# EXTRACTED INFORMATION
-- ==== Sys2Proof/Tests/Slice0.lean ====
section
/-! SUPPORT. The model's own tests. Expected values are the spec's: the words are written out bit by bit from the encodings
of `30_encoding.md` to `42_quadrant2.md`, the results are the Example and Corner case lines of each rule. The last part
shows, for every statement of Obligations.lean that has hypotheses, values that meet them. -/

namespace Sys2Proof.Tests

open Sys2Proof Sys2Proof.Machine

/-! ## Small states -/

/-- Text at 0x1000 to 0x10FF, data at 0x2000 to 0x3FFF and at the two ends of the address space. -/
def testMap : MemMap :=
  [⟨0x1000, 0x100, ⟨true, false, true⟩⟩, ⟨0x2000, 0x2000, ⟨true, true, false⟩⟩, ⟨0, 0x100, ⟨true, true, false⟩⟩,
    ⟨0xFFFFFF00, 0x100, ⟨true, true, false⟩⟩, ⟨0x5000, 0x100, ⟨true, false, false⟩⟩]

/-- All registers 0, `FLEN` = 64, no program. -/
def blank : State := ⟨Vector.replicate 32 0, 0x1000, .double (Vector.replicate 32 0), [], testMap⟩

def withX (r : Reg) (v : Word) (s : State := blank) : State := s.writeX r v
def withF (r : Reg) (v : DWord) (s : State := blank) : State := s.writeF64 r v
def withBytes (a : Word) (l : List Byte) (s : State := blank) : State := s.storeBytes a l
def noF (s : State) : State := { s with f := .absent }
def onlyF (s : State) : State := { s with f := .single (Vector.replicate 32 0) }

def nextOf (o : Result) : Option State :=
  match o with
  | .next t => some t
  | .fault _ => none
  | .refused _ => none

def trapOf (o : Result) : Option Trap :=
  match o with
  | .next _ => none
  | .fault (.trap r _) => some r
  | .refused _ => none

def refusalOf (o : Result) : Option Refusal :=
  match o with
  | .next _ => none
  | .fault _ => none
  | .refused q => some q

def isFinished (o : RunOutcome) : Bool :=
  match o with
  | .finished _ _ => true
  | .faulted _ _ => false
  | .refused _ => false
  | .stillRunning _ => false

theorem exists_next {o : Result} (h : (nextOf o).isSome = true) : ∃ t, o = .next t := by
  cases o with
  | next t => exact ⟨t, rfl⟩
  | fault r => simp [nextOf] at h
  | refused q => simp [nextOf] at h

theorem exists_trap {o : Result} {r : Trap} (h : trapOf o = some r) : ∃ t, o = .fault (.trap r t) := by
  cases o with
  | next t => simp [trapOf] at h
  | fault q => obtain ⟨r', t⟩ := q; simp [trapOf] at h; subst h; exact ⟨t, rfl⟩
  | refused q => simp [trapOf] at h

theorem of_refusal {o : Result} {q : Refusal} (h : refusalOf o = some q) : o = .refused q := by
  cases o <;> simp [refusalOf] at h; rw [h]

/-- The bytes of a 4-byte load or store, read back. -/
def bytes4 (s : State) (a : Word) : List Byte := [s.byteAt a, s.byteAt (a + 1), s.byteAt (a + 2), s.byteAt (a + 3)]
--
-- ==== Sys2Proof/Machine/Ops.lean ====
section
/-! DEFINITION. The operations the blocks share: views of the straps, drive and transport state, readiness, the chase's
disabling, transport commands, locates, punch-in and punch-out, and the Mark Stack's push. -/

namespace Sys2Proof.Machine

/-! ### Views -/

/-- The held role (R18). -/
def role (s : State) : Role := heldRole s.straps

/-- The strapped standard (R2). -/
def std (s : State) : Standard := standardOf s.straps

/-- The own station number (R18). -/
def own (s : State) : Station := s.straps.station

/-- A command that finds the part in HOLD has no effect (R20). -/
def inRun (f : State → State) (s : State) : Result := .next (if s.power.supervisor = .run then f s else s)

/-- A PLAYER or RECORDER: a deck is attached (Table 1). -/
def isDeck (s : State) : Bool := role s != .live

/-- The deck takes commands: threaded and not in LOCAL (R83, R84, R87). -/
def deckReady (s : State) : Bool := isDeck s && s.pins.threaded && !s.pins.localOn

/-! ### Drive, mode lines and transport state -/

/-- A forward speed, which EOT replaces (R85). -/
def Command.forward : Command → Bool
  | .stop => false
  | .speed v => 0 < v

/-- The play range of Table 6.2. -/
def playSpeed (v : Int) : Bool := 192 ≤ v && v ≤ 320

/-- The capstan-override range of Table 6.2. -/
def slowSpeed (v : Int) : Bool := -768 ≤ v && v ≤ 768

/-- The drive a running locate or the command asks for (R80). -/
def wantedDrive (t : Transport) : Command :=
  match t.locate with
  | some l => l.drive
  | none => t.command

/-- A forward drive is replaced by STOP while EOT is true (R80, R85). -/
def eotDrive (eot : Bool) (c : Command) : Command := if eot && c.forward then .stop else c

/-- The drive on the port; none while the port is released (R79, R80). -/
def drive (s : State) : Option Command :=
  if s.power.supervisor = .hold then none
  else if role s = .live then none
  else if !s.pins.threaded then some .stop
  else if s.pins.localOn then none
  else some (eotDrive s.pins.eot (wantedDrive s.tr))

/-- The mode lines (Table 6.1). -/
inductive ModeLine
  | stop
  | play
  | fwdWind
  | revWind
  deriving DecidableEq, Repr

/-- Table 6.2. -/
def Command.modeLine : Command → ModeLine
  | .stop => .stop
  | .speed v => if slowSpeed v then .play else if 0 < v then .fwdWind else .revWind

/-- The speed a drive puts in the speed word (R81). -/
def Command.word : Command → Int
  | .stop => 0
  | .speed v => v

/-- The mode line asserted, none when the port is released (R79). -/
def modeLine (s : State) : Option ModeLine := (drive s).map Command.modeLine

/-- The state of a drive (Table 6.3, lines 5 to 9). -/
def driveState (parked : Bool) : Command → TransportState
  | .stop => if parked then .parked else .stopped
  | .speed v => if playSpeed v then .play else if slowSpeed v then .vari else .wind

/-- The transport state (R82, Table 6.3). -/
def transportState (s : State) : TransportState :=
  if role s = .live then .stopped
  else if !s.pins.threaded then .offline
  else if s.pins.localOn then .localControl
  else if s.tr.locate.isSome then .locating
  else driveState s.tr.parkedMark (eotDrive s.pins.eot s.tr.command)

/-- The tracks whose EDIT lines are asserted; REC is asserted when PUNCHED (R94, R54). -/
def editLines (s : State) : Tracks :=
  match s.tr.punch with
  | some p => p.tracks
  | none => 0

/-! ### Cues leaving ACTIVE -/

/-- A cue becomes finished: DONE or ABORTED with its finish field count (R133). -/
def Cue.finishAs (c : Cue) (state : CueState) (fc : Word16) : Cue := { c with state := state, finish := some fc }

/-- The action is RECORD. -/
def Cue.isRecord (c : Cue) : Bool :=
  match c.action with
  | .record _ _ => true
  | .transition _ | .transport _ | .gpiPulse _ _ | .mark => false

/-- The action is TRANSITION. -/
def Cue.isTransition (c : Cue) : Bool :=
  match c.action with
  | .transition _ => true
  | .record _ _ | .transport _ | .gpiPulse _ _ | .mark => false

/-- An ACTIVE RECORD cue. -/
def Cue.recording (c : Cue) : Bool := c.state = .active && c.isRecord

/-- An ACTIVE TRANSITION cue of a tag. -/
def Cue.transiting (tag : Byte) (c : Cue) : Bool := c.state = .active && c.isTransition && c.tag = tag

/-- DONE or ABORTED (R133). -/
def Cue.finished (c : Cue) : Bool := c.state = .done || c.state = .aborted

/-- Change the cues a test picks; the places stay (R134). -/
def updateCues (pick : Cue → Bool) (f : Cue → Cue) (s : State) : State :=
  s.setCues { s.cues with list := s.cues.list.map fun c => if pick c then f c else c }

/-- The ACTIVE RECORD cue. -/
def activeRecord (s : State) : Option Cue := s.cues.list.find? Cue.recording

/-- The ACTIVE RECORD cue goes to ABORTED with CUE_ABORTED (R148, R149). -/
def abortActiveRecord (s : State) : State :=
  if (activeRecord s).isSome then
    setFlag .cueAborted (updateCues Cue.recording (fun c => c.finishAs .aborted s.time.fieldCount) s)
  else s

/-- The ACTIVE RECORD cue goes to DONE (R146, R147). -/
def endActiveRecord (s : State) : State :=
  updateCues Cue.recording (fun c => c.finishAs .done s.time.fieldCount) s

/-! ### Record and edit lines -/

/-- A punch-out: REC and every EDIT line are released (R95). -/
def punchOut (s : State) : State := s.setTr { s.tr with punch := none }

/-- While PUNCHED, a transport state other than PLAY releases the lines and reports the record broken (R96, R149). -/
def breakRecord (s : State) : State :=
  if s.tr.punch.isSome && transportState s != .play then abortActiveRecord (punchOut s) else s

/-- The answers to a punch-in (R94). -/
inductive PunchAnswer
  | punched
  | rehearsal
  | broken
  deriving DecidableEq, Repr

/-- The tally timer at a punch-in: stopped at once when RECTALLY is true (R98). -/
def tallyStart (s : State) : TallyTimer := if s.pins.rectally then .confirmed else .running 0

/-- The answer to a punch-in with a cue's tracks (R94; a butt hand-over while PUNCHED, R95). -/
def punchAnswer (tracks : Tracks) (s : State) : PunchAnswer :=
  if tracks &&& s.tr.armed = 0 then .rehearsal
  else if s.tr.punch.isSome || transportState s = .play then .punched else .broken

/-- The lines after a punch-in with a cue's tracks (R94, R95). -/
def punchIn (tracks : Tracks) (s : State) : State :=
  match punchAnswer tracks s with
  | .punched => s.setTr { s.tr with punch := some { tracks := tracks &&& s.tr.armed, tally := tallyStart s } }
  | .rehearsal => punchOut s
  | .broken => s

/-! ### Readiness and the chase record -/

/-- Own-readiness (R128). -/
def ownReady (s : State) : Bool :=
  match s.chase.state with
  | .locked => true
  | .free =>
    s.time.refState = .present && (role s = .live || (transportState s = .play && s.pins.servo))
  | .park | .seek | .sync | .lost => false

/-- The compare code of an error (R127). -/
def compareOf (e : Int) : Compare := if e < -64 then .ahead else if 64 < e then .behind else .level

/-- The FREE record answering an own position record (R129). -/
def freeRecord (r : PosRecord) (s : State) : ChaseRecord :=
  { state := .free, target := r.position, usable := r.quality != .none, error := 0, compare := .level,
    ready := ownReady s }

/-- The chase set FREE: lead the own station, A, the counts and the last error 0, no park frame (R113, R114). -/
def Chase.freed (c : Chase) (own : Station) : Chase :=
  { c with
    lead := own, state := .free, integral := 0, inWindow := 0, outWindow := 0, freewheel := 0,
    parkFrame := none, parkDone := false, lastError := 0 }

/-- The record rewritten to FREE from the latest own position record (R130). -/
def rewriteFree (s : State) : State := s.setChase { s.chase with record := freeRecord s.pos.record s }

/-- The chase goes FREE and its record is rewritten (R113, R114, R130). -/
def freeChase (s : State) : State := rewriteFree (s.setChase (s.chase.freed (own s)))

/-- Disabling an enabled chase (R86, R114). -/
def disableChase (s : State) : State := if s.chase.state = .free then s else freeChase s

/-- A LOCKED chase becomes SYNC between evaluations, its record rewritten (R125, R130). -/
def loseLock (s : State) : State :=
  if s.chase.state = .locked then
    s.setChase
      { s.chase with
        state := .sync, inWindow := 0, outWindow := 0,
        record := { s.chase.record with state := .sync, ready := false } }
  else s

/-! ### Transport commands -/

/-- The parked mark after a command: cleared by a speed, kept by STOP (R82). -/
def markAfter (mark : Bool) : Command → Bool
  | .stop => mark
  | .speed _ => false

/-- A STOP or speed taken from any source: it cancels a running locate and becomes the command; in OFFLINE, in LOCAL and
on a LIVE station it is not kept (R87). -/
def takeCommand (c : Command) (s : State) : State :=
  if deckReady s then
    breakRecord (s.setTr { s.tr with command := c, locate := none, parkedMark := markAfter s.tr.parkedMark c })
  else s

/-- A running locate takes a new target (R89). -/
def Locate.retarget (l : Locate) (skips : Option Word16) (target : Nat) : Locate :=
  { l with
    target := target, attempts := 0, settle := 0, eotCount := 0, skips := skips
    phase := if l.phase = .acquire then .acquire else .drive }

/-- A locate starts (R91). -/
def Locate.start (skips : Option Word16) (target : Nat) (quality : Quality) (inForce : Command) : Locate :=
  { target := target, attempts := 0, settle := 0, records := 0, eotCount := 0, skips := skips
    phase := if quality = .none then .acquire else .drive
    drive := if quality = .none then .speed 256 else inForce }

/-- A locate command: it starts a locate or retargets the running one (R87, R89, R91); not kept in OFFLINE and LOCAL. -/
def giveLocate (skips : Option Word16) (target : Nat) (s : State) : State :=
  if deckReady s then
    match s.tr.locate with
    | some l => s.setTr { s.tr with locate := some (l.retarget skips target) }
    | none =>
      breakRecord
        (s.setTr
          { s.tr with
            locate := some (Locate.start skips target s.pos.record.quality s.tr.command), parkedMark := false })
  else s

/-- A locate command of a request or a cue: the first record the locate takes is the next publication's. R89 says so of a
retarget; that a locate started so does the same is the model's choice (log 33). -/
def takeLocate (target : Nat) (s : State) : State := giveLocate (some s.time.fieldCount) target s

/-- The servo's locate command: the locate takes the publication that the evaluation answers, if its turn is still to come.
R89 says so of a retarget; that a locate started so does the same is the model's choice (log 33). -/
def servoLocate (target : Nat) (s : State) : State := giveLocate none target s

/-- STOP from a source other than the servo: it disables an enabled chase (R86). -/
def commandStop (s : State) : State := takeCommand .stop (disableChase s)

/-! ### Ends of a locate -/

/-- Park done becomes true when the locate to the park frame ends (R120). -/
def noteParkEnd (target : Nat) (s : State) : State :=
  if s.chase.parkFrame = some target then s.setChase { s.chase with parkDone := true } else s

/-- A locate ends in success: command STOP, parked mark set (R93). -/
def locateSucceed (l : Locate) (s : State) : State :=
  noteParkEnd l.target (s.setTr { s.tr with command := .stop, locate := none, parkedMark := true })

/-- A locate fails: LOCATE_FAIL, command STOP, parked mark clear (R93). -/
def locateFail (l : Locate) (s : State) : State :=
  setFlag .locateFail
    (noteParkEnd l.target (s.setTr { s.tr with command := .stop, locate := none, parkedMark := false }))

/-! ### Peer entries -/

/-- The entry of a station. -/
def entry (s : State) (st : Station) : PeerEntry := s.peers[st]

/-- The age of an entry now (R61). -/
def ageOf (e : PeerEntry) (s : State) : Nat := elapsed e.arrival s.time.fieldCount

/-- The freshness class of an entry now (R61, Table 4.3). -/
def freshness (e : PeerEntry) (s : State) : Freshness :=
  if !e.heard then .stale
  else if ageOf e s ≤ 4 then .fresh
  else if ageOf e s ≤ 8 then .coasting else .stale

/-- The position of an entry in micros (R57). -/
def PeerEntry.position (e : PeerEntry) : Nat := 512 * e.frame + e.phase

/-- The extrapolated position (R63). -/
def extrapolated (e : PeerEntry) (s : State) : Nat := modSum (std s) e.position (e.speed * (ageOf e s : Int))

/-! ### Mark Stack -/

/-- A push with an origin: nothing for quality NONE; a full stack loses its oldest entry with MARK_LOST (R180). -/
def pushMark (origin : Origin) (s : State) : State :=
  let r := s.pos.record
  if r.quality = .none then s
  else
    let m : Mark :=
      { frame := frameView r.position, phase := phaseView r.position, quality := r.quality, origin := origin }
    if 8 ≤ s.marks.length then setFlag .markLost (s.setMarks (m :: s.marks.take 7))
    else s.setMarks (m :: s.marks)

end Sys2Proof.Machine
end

# TASK STATEMENT
Search the material for the word "extrapolated" and copy every matching line.

# ANSWER AREA
/-- The extrapolated position (R63). -/
def extrapolated (e : PeerEntry) (s : State) : Nat := modSum (std s) e.position (e.speed * (ageOf e s : Int))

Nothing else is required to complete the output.